Герцог пинает подопытного под рёбра. Мальчик шипит от боли, а Вэлэриу Грацеда готов уже хохотать: чего добивается этот подросток? Тот раствор, который был введён ему, уже начал действовать, а это означало, что дороги назад нет. И герцогу хочется ещё раз сказать мальчишке, что те, кому был введён раствор, умирали в страшных муках, и сделать ничего уже нельзя. Слишком поздно.
Подопытный снова пытается что-то сказать, но тщетно — голос у мальчика уже давно сорван. Грацеда чувствует, что наблюдает за страданиями этого подростка с каким-то удовольствием. Он уже много раз видел, как умирали те, кому был сделан укол с препаратом, который разрабатывал Хоффман. Только в этот раз было что-то новенькое — на руках и лице ребёнка будто начала трескаться кожа, герцог не ожидал такого и вряд ли мог ожидать: лица всех подопытных чернели, глаза застилала белая плёнка, никто из них не смотрел на него так... Этот взгляд раздражал, и старый вампир ещё раз пнул мальчишку.

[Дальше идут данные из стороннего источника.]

/-- R258: the lanes that have not read yet read now; with `choose`, each of them or not.  A lane whose copy has gone
meanwhile does not (R339). -/
def State.sampleLanes (s : State) (pid : Nat) (p : Pool) (o : Op) (home choose : Bool)
    (l : List Lane) : List Lane × Bool × State :=
  match l with
  | [] => ([], false, s)
  | x :: r =>
      if x.x ≠ 0 then
        let (r', q, s') := s.sampleLanes pid p o home choose r
        (x :: r', q, s')
      else
        let (now, s1) := if choose then s.freeBool else (true, s)
        if now && (s1.laneGone p o x).isNone then
          let (x', q, s2) := s1.sampleLane pid p o x home
          let (r', q', s3) := s2.sampleLanes pid p o home choose r
          (x' :: r', q || q', s3)
        else
          let (r', q', s3) := s1.sampleLanes pid p o home choose r
          (x :: r', q', s3)

def State.sampleOp (s : State) (pid id : Nat) (choose : Bool) : State :=
  match s.pool? pid with
  | none => s
  | some p =>
      match p.ops.find? (·.id = id) with
      | none => s
      | some o =>
          let (l, q, s') := s.sampleLanes pid p o o.atHome choose o.lanes
          let recs := o.lanes.flatMap fun l => s'.openRecs (o.coreFor p l) l.pa (if o.wide then 8 else 4)
          s'.modPool pid fun p => p.modOp id fun x =>
            { x with lanes := l, poisoned := x.poisoned || q, seen := (x.seen ++ recs).dedup }

/-- The lanes of a load that a pending reduction, or an earlier store of its CP, keeps from reading (R261,
R280). -/
def State.redLanes (s : State) (p : Pool) (o : Op) : List Lane := o.lanes.filter fun l => s.laneWaits p o l

/-- R277: an acquire at .cl or wider that has read bytes of a record still under way. -/
def State.acquireOpen (s : State) (o : Op) : Bool :=
  (o.ord = 1 || o.ord = 3) && decide (2 ≤ o.scope) && s.records.any fun r => o.seen.contains r.id

/-- R255: a load that parks after its issue. -/
def State.parkAgain (s : State) (pid : Nat) (p : Pool) (o : Op) (g : Nat × Nat) : State :=
  let k := s.parkFor p.task.asid g.2 (.tile g.1)
  k.2.modPool pid fun q => q.modOp o.id fun x => { x with park := some k.1 }

/-- R172: the slots that a completion point holds: a pass for each word of its threads. -/
def Pool.completionSlots (p : Pool) (o : Op) : List (Nat × Nat) :=
  p.broadcastSlots (setClocks (Mask.ofTids (o.lanes.map (·.tid)) ||| o.zero) 1)

/-- The completion point of a result operation: its destinations, its flags, its poison; those of a VATOM, which a
commit has published, no rollback undoes (R188). -/
def State.finishOp (s : State) (pid : Nat) (o : Op) (vals : List DWord) : State :=
  let s1 := s.modPool pid fun p =>
    let p := match o.kind with
      | .sload | .sknown => p.modCp o.cp fun cp => cp.setS o.dest (vals.headD 0)
      | .vatom => p.deliver true o vals
      | _ => p.deliver false o vals
    (p.removeOp o.id).modCpKept (o.kind == .vatom) o.cp fun cp =>
      let cp := cp.raise o.flags
      if o.poisoned then cp.setPoison else cp
  match s.pool? pid with
  | none => s1
  | some p =>
      let s2 := match o.kind with
        | .load | .sload | .vatom => o.lanes.foldl (fun s l => s.readAgain pid o.cp l.pa (if o.wide then 8 else 4)) s1
        | _ => s1
      let s3 := match o.kind with
        | .sload | .sknown => s2
        | _ => s2.holdSlots (p.completionSlots o)
      if o.atHome && o.kind != .vatom then s3.invalidate p.cluster else s3

/-- Whether a completion point of CP c may lie now: not between the held broadcasts of another CP (R45). -/
def Pool.noOtherHold (p : Pool) (c : Nat) : Bool := !p.cps.any fun e => e.1 != c && e.2.inUnit

/-- The completion of a result operation, where it can complete. -/
def State.completeOp (s : State) (pid id : Nat) (sampleOnly : Bool) : State :=
  match s.pool? pid with
  | none => s
  | some p =>
      match p.ops.find? (·.id = id) with
      | none => s
      | some o =>
          let scalar := o.kind == .sload || o.kind == .sknown
          let held := s.held.any fun h => h.pool = pid && h.op = id
          if !o.kind.isResult || o.kind == .sysc || o.isParked || held ||
              (!scalar && !sampleOnly && (!p.noOtherHold o.cp || s.undoForced pid)) then s
          else
            let finish (s' : State) (vals : List DWord) : State :=
              let t := s'.finishOp pid o vals
              match s.undoNeed t pid with
              | [] => t
              | ps => s.forceUndo pid (some id) ps
            match o.kind with
            | .load | .sload =>
                match s.redLanes p o with
                | l :: _ => s.forceReds (o.coreFor p l) l.pa (if o.wide then 8 else 4)
                | [] => match s.tileGone p o with
                  | some g => s.parkAgain pid p o g
                  | none =>
                    if sampleOnly then (if o.atHome then s else s.sampleOp pid id true)
                    else
                      let s' := s.sampleOp pid id false
                      match (s'.pool? pid).bind fun p => p.ops.find? (·.id = id) with
                      | none => s
                      | some o' =>
                          if o'.lanes.any (·.x = 0) then
                            s'.modPool pid fun q => q.modOp id fun x => { x with lanes := x.lanes.map fun l => { l with x := 0 } }
                          else if s'.acquireOpen o' then s'
                          else
                            let t := s'.finishOp pid o' (o'.lanes.map (·.y))
                            match s.undoNeed t pid with
                            | [] => t
                            | ps => s'.forceUndo pid (some id) ps
            | _ =>
                match o.got with
                | some vals => if sampleOnly then s else finish s vals
                | none => s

Но тот как будто этого уже не чувствовал. Герцог ощущал, как улыбается — никто из подопытных ещё не переживал этой инъекции. Снова посмотрев на подростка, вампир с удивлением увидел, что тот ещё жив: мальчишка корчился от боли, но не издавал ни звука. Просто не мог. Ребёнок будто сотрясался от беззвучных криков, по лицу его текли слёзы. И герцог вдруг не выдерживает. Зовёт мисс Леманн — это она должна отвечать за «нестандартные случаи», а не старый вампир. Грацеда сам не понимает, как он мог так долго стоять и наблюдать, как кто-то умирает просто из-за чей-то прихоти, не понимает, как он мог так равнодушно смотреть на всё это и не пытаться помочь... Такого раньше никогда не случалось... Герцог вампиров был беспощаден к врагам, но бессмысленно жесток он не был никогда. София прибегает быстро. Она удивлённо смотрит на ребёнка, лежащего на полу.
— Это не совсем то, чего мы добиваемся, но уже ближе, чем то, что было раньше, — бормочет она. — Как его имя?
Грацеда вдруг ловит себя на том, что пытается поймать ртом воздух, который так внезапно вышибло у него из лёгких. Он даже не знает имени этого ребёнка, накатывает осознание. Он не ведает даже номера, под которым его знают София и остальные. Он издевался над мальчишкой, не зная его имени.
— Тысяча триста девяносто пять! — выкрикивает вдруг подопытный.
София оборачивается. Голос у мальчишки охрипший от долгого крика, Грацеда чувствует себя виноватым за тот час страданий этого подростка, который герцогу довелось увидеть. Будто это он, а не граф Хоффман, изобрёл этот препарат, будто он, а не Кримхилд Нойман, вколол его... Старый вампир одёргивает себя. Не хватало ещё оправдывать самого себя за этот проступок! Про себя Вэлэриу Грацеда отмечает, что виноват он в том, что равнодушно смотрел на то, как умирает ребёнок, и в том, что дважды ударил его.
— Тысяча триста девяносто пять, значит? — бормочет София, записывая что-то в свой блокнот.
Грацеда удивлённо смотрит на девушку, наверное, тем, за что ту уважал Хоффман, была именно эта её привычка — записывать всё и всегда. Мисс Леманн нигде не появлялась без ручки и тетради, она записывала каждую мелочь, видимо, этим она и понравилась графу, который хотел видеть и слышать всё, что касалось его подчинённых. Герцог не любил эту девушку: она была несколько вздорной, никогда не признавала своих ошибок и почему-то не хотела признавать, что ей не место в «правящей верхушке» организации. Вэлэриу Грацеда не понимал, почему эта девчонка вообще посмела вылезти. Она должна была сидеть дома, возиться с детьми и заниматься домашним хозяйством, а не бегать по лаборатории и записывать всё и везде. София смела спорить с ним, смела говорить то, что ей хотелось, она, казалось вообще не хотела признавать, что должна вести себя совсем по-другому. Герцога раздражало это. Девчонка не должна была находиться здесь. Она должна сидеть дома и не высовываться оттуда. То, чем она занималась, было не женским делом, и старого вампира сильно раздражало, что она лезла туда, куда не следовало.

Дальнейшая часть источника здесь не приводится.